Use a uniform wall thickness throughout the part (if possible) is essential to avoid thick sections. Wall thickness between 1.2 mm and 3 mm is a safe value for most materials. The next table summaries specific recommended wall thicknesses for some of the most common Injection Molding materials:

If sections of different thicknesses are required, make the transition as smooth as possible using a chamfer or fillet. In this way, the material filling will be much better.

The wall thickness specified typically should meet application requirements, moldability, and agency requirements. From a cost standpoint, the thinnest wall utilizes the least material and results in the fastest molding cycle times.

Ribs increase the moment of inertia in a design, which in turn will increase the bending stiffness of a part without adding thickness. Rib should not exceed 70% nor lower 50% of part wall thickness; both scenarios can cause sinking in the surface of your part. We also have to pay attention to the rib height, location, and degree of the draft for ease of ejection. Proper rib design involves five main issues: thickness, height, location, quantity, and moldability.

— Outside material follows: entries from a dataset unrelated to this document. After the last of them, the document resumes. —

-- ==== Sys2Proof/Machine/Fetch.lean ====
section
/-! DEFINITION. The Channel Front and the journal's own events: FETCH_ISSUE, RECORD_LOAD, FETCH_DISCARDED_RETURN,
JOURNAL_ENTRY_WRITTEN, JOURNAL_WRAP (02, 06). -/

namespace Sys2Proof.Machine

/-- What one step of exec answers. -/
abbrev Stepped := Host.Outcome State Fault Refusal

/-- An event of the part's own: it happens where its condition holds, and else leaves the state as it is (log 1). -/
def event (cond : Bool) (act : State → State) (s : State) : Stepped := if cond then .next (closeEvent (act s)) else .next s

/-! ## Fetching (R31, R34) -/

def Origin.isFetch : Origin → Bool
  | .fetch _ => true
  | _ => false

/-- The lane states in which fetches are issued (R31). -/
def LaneState.fetches : LaneState → Bool
  | .stopped => true
  | .running => true
  | .stepping => true
  | .holding => true
  | .unconfigured => false
  | .configuring => false
  | .rewinding => false
  | .faulted => false

/-- Places of a head buffer in use: fetches in flight, checked records, and discarded fetches whose data has not returned, which
frees their places (R34; the step FETCH_DISCARDED_RETURN of the opcode table). -/
def State.placesUsed (s : State) (c : Chan) : Nat :=
  c.heads.length + (s.front.discarded.filter fun d => d.chan == some c.phys).length

/-- R31: a place is free, the fetch position is not the fill, the lane lets fetches go, and the Channel Front does not wait for a
place in the own-write queue. -/
def State.canFetch (s : State) (c : Chan) : Bool :=
  s.live && s.lane.lane.fetches && s.placesUsed c < Config.headPlaces && c.fetch != c.fill &&
    !s.path.waiting.any fun r => r.origin.isFetch

/-- The address of the slot of a position (R27). -/
def Chan.slotAddr (c : Chan) (p : Pos) : Nat := c.base + 32 * (p.toNat % 2 ^ c.k)

/-- The 32-byte own read of the slot of the fetch position; a place is reserved and the fetch position advances (R31). -/
def issueFetch (i : Nat) (c : Chan) (s : State) : State :=
  let n := s.path.nextOwn
  settle ((genRead (.fetch c.phys) (c.slotAddr c.fetch) 32 s).setChan i fun d =>
    { d with heads := d.heads ++ [.inflight n d.fetch], fetch := d.fetch + 1 })

def execFetchIssue (phys : ChanNo) (s : State) : Stepped :=
  match s.logical phys with
  | none => .next s
  | some i =>
    match s.chanAt i with
    | none => .next s
    | some c => event (s.canFetch c) (issueFetch i c) s

def Front.isDiscarded (fr : Front) (n : Nat) : Bool := fr.discarded.any fun d => d.serial == n

def State.isDiscardedRet (s : State) (r : Ret) : Bool := r.req.origin.isFetch && s.front.isDiscarded r.req.serial

/-- The data of a discarded fetch is dropped unchecked, and its place is free (R34). -/
def dropDiscarded (n : Nat) (s : State) : State :=
  (s.updPath (Path.dropRet (Ret.isFor n))).updFront fun fr =>
    { fr with discarded := fr.discarded.filter fun d => d.serial != n }

def execFetchDiscardedReturn (s : State) : Stepped :=
  match s.path.ret s.isDiscardedRet with
  | none => .next s
  | some r => event (!s.resetAsserted) (dropDiscarded r.req.serial) s

/-! ## Loading a record (R32, R35 to R42) -/

/-- The oldest place that holds no checked record: the next to load (R32). -/
def Chan.nextLoad (c : Chan) : Option (Nat × Pos) :=
  c.heads.findSome? fun p => match p with
    | .inflight n pos => some (n, pos)
    | .checked _ => none

/-- The record checks in order; the first failure rejects (R35 to R39). -/
def State.recordFault (s : State) (c : Chan) (bs : List Byte) : Option Reason :=
  let ts := rawTimestamp bs
  let ct : Int := (ts : Int) + s.offsetOf c
  let kind := rawKind bs
  let p := (rawPoint bs).toNat
  if onesSum bs ≠ 65535 then some .check
  else if c.lastTs.any fun t => ts < t.toNat then some .order
  else if 2 ^ 48 ≤ ts ∨ ct < 0 ∨ (Config.lastTime : Int) < ct ∨ (kind = some .status ∧ 4 ≤ (rawValue bs).toNat) then some .range
  else
    match kind with
    | none => some .kind
    | some .marker => none
    | some .alive => none
    | some .status =>
      if s.points ≤ p then some .point else if s.statusPoints ≤ p then some .kind else none
    | some .analog =>
      if s.points ≤ p then some .point else if p < s.statusPoints then some .kind else none

/-- An accepted record: its last accepted times, and the sequence check (R41, R42). -/
def acceptRecord (i : Nat) (ts : Time) (ct : Time) (seq : Word32) (arch : BitVec 64) (s : State) : State :=
  match s.chanAt i with
  | none => s
  | some c =>
    let s1 := s.setChan i fun d =>
      { d with lastTs := some ts, lastCt := some (ct.toNat : Int), expSeq := some (seq + 1) }
    match c.expSeq with
    | none => s1
    | some e => if e = seq then s1 else post { s1.chanNotice i c (.seqBreak e seq) with arch := some arch } s1

/-- The place of a fetch leaves the head buffer. -/
def freePlace (i n : Nat) (s : State) : State :=
  s.setChan i fun c => { c with heads := c.heads.filter fun p => match p with
    | .inflight m _ => m != n
    | .checked _ => true }

/-- A record that stays takes its fetch's place (R41). -/
def keepRecord (i n : Nat) (r : Rec) (s : State) : State :=
  s.setChan i fun c => { c with heads := c.heads.map fun p => match p with
    | .inflight m q => if m = n then .checked r else .inflight m q
    | .checked x => .checked x }

/-- An accepted record is disposed of by its kind, its time and F (R41). -/
def disposeRecord (i n : Nat) (r : Rec) (s : State) : State :=
  if r.kind = .alive then
    let s1 := handLoose i r.pos (.noPoint (BitVec.ofNat 6 i) r.pos) (freePlace i n s)
    if s.lane.f.toNat ≤ r.ct.toNat then rejoin i r.ct s1 else s1
  else if r.ct.toNat < s.lane.f.toNat then lateRecord i r (freePlace i n s)
  else rejoin i r.ct (keepRecord i n r s)

/-- A fetch has returned and every older place has loaded: the record is checked, then rejected or disposed of (R32). -/
def loadRecord (i : Nat) (c : Chan) (n : Nat) (pos : Pos) (r : Ret) (s : State) : State :=
  let s0 := s.updPath (Path.dropRet (Ret.isFor n))
  match r.status with
  | .memerr => rejectRecord i pos .memory none none (freePlace i n s0)
  | .ok =>
    let bs := r.data
    match s0.recordFault c bs, rawKind bs with
    | some why, _ => rejectRecord i pos why (some (rawPoint bs)) (some (rawArchive bs)) (freePlace i n s0)
    | none, none => s
    | none, some k =>
      let ts : Time := BitVec.ofNat 48 (rawTimestamp bs)
      let ct : Time := BitVec.ofInt 48 ((rawTimestamp bs : Int) + s0.offsetOf c)
      let rc : Rec := { pos := pos, ts := ts, ct := ct, kind := k, point := rawPoint bs, quality := rawQuality bs,
                        value := rawValue bs, arch := rawArchive bs }
      disposeRecord i n rc (acceptRecord i ts ct (rawSequence bs) (rawArchive bs) s0)

def execRecordLoad (phys : ChanNo) (s : State) : Stepped :=
  match s.logical phys with
  | none => .next s
  | some i =>
    match s.chanAt i with
    | none => .next s
    | some c =>
      match c.nextLoad with
      | none => .next s
      | some (n, pos) =>
        match s.path.ret (Ret.isFor n) with
        | none => .next s
        | some r => event s.live (fun u => settle (loadRecord i c n pos r u)) s

/-! ## Journal writes and the wrap (R28, R29, R125, R126) -/

def Ret.isLooseWrite (r : Ret) : Bool :=
  r.status == .ok && (match r.req.origin with
    | .journalLoose _ _ => true
    | _ => false)

/-- The write of a loose entry has completed: the record no longer holds its channel's cursor back (R28). In a FAULTED lane the cursor can
so pass records whose fetches were discarded (log 48). -/
def looseWritten (phys : ChanNo) (tok : Nat) (s : State) : State :=
  match s.logical phys with
  | none => s
  | some i => moveCursor (s.setChan i fun c => { c with unj := c.unj.filter fun u => u.1 != tok }) i

def execJournalEntryWritten (s : State) : Stepped :=
  match s.path.ret Ret.isLooseWrite with
  | none => .next s
  | some r =>
    match r.req.origin with
    | .journalLoose phys tok =>
      event (!s.resetAsserted) (fun u => looseWritten phys tok (u.updPath (Path.dropRet (Ret.isFor r.req.serial)))) s
    | _ => .next s

/-- A mark older than the new oldest is lost: it leaves the bottom of the stack and is posted (R126). -/
def loseMarks (old : Pos) : List Mark → State → State
  | [], s => s.updJrn fun j => { j with marks := [] }
  | m :: rest, s =>
    if m.pos = old then loseMarks old rest (postLane (.markLost false m.r m.group m.pos) s).markDue
    else s.updJrn fun j => { j with marks := m :: rest }

/-- What the overwritten entry changes (R125): an entry that names a channel moves its retain, and an advance rewrites the channel's part
of the status block (R201); a GROUP_END lowers the count and sets the whole-span flag, any other kind clears it; an entry that could not
be read lowers the count and clears the flag. -/
def overwriteOldest (e : Option JEntry) (failed : Bool) (s : State) : State :=
  let isGe := e.any JEntry.isGroupEnd
  let s1 := s.updJrn fun j =>
    { j with
      oldest := j.oldest + 1, wrapped := true, wholeSpan := isGe
      geCount := if isGe || failed then j.geCount - 1 else j.geCount
      geps := j.geps.filter fun p => p != j.oldest }
  match e.bind JEntry.named with
  | none => s1
  | some (ch, x) =>
    let s2 := s1.setChan ch.toNat (Chan.advanceRetain x)
    if (s1.chanAt ch.toNat).any fun c => (c.advanceRetain x).retain != c.retain then s2.markDue else s2

/-- The read of the oldest entry has completed: the oldest advances and the entry that waits is placed (R125, R126). -/
def wrapJournal (g : Regions) (r : Ret) (s : State) : State :=
  let failed := r.status == .memerr
  let s1 := (s.updPath (Path.dropRet (Ret.isFor r.req.serial))).updJrn fun j => { j with wrapRead := none }
  let s2 := overwriteOldest (if failed then none else JEntry.decode r.data) failed s1
  let s3 := loseMarks s.jrn.oldest s2.jrn.marks s2
  match s3.jrn.inq with
  | [] => s3
  | h :: rest => pumpJrn g rest (placeEntry g h s3)

/-- A lane that goes FAULTED leaves the journal as it stands (R144): the read of the oldest entry no longer overwrites it, and the
entries that wait are not placed (log 12). -/
def stopWrap (r : Ret) (s : State) : State :=
  (s.updPath (Path.dropRet (Ret.isFor r.req.serial))).updJrn fun j => { j with wrapRead := none, inq := [] }

/-- The read of the oldest entry has returned. -/
def oldestReturned (g : Regions) (r : Ret) (s : State) : State :=
  if s.lane.lane = .faulted then stopWrap r s else wrapJournal g r s

def execJournalWrap (s : State) : Stepped :=
  match s.jrn.wrapRead, s.regions with
  | some n, some g =>
    (match s.path.ret (Ret.isFor n) with
     | none => .next s
     | some r => event (!s.resetAsserted) (oldestReturned g r) s)
  | _, _ => .next s

end Sys2Proof.Machine
end

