-- ==== Sys2Proof/Machine/Dispatch.lean ====
section
/-! DEFINITION. The meaning of every command: one arm per row of spec/opcode_table.json. -/

namespace Sys2Proof.Machine

def exec (i : Instr) (s : State) : Host.Outcome State Fault Refusal :=
  match i with
  | .resetLine => Sys2Proof.Machine.execResetLine s
  | .pointRead r => Sys2Proof.Machine.execPointRead r s
  | .aliasRead r => Sys2Proof.Machine.execAliasRead r s
  | .windowWrite r => Sys2Proof.Machine.execWindowWrite r s
  | .aliasWrite r => Sys2Proof.Machine.execAliasWrite r s
  | .partOwnedWrite r => Sys2Proof.Machine.execPartOwnedWrite r s
  | .passRequest r => Sys2Proof.Machine.execPassRequest r s
  | .ringSlotWrite => Sys2Proof.Machine.execRingSlotWrite s
  | .fillCountWrite => Sys2Proof.Machine.execFillCountWrite s
  | .closedFlagWrite => Sys2Proof.Machine.execClosedFlagWrite s
  | .consumedCountWrite => Sys2Proof.Machine.execConsumedCountWrite s
  | .ownerWordWrite => Sys2Proof.Machine.execOwnerWordWrite s
  | .memorySideTake ownTag => Sys2Proof.Machine.execMemorySideTake ownTag s
  | .ownQueueEnqueue => Sys2Proof.Machine.execOwnQueueEnqueue s
  | .memoryResponse tag status data => Sys2Proof.Machine.execMemoryResponse tag status data s
  | .processorResponse tag => Sys2Proof.Machine.execProcessorResponse tag s
  | .fetchIssue phys => Sys2Proof.Machine.execFetchIssue phys s
  | .recordLoad phys => Sys2Proof.Machine.execRecordLoad phys s
  | .fetchDiscardedReturn => Sys2Proof.Machine.execFetchDiscardedReturn s
  | .journalEntryWritten => Sys2Proof.Machine.execJournalEntryWritten s
  | .journalWrap => Sys2Proof.Machine.execJournalWrap s
  | .starvationExpiry => Sys2Proof.Machine.execStarvationExpiry s
  | .paceAdvance => Sys2Proof.Machine.execPaceAdvance s
  | .groupAdmit => Sys2Proof.Machine.execGroupAdmit s
  | .formationPull => Sys2Proof.Machine.execFormationPull s
  | .filterWordRead => Sys2Proof.Machine.execFilterWordRead s
  | .commitBegin => Sys2Proof.Machine.execCommitBegin s
  | .commitItem => Sys2Proof.Machine.execCommitItem s
  | .commitBoundary => Sys2Proof.Machine.execCommitBoundary s
  | .ownAccessError => Sys2Proof.Machine.execOwnAccessError s
  | .commitRestored => Sys2Proof.Machine.execCommitRestored s
  | .undoStepBegin => Sys2Proof.Machine.execUndoStepBegin s
  | .undoEntry => Sys2Proof.Machine.execUndoEntry s
  | .undoStepBoundary => Sys2Proof.Machine.execUndoStepBoundary s
  | .undoStepRestored => Sys2Proof.Machine.execUndoStepRestored s
  | .configure => Sys2Proof.Machine.execConfigure s
  | .configureValidation => Sys2Proof.Machine.execConfigureValidation s
  | .regionMapChange => Sys2Proof.Machine.execRegionMapChange s
  | .imagePassWord => Sys2Proof.Machine.execImagePassWord s
  | .unconfigure => Sys2Proof.Machine.execUnconfigure s
  | .unconfigureEffect => Sys2Proof.Machine.execUnconfigureEffect s
  | .run => Sys2Proof.Machine.execRun s
  | .step => Sys2Proof.Machine.execStep s
  | .stop => Sys2Proof.Machine.execStop s
  | .setPace => Sys2Proof.Machine.execSetPace s
  | .setStopTime => Sys2Proof.Machine.execSetStopTime s
  | .setStopCount => Sys2Proof.Machine.execSetStopCount s
  | .setSkew => Sys2Proof.Machine.execSetSkew s
  | .setChannel => Sys2Proof.Machine.execSetChannel s
  | .mark => Sys2Proof.Machine.execMark s
  | .dropMark => Sys2Proof.Machine.execDropMark s
  | .rewind => Sys2Proof.Machine.execRewind s
  | .stepBack => Sys2Proof.Machine.execStepBack s
  | .rewindStart => Sys2Proof.Machine.execRewindStart s
  | .watchSet => Sys2Proof.Machine.execWatchSet s
  | .watchClear => Sys2Proof.Machine.execWatchClear s
  | .setPresentation => Sys2Proof.Machine.execSetPresentation s
  | .holdCapture => Sys2Proof.Machine.execHoldCapture s
  | .setDwell => Sys2Proof.Machine.execSetDwell s
  | .setOverridePolicy => Sys2Proof.Machine.execSetOverridePolicy s
  | .releaseOverride => Sys2Proof.Machine.execReleaseOverride s
  | .queryPoint => Sys2Proof.Machine.execQueryPoint s
  | .commandWaitEnd => Sys2Proof.Machine.execCommandWaitEnd s
  | .resetRelease => Sys2Proof.Machine.execResetRelease s
  | .descriptorRejected => Sys2Proof.Machine.execDescriptorRejected s

end Sys2Proof.Machine
end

A boss is included in the part design to accommodate part assembly through screws or pins. Generally, the thickness should be as same as the ribs. The outside diameter of the bosses should remain within 2.0 to 2.4 times the outer diameter of the screw or insert. Thicker bosses will create sink defects as the part cools, but a boss-rib combination can eliminate sink marks. By using ribs to connect the boss to a side wall, this method of part design will provide the strength necessary to support screws and inserts. Also, adding small radii to break the sharp corners will significantly reduce stress concentrations. And as with ribs, the boss also needs to have some draft to aid in ejection.

Usually, the boss hole should extend to the base-wall level, even if the full depth is not needed for assembly. If the boss hole is too long, we may have filling problems, knit lies, or surface blemishes. If the boss hole is too short, we may have a sink mark on the part surface.

Draft angles must be included in the part design. It allows you to remove the part from a mold. The draft needs to be in an offset angle, parallel to the opening and closing of the mold. Surfaces formed by slides may not need a draft angel if the steel separates from the surface before ejection. The mold finish, resin, part geometry, and mold ejection system determine the amount of draft needed. Generally, polished mold surfaces require less draft angel than surfaces with machined finishes. When you allow for as much draft angel as possible, you make it easier to release parts from the mold. One or two degrees of drafts, along with 1.5 degrees per .25 millimeters depth of texture, should enough.

Other factors need to be considered when you do the plastics engineered product design for the injection molding, such as parting lines, threaded fasteners, snap-fit joints, living Hinges, and undercuts. Avoiding undercuts altogether might be the best option in molding design. Undercuts always increase the mold cost, complexity, and maintenance requirements of the mold. A smart redesign can often eliminate undercuts.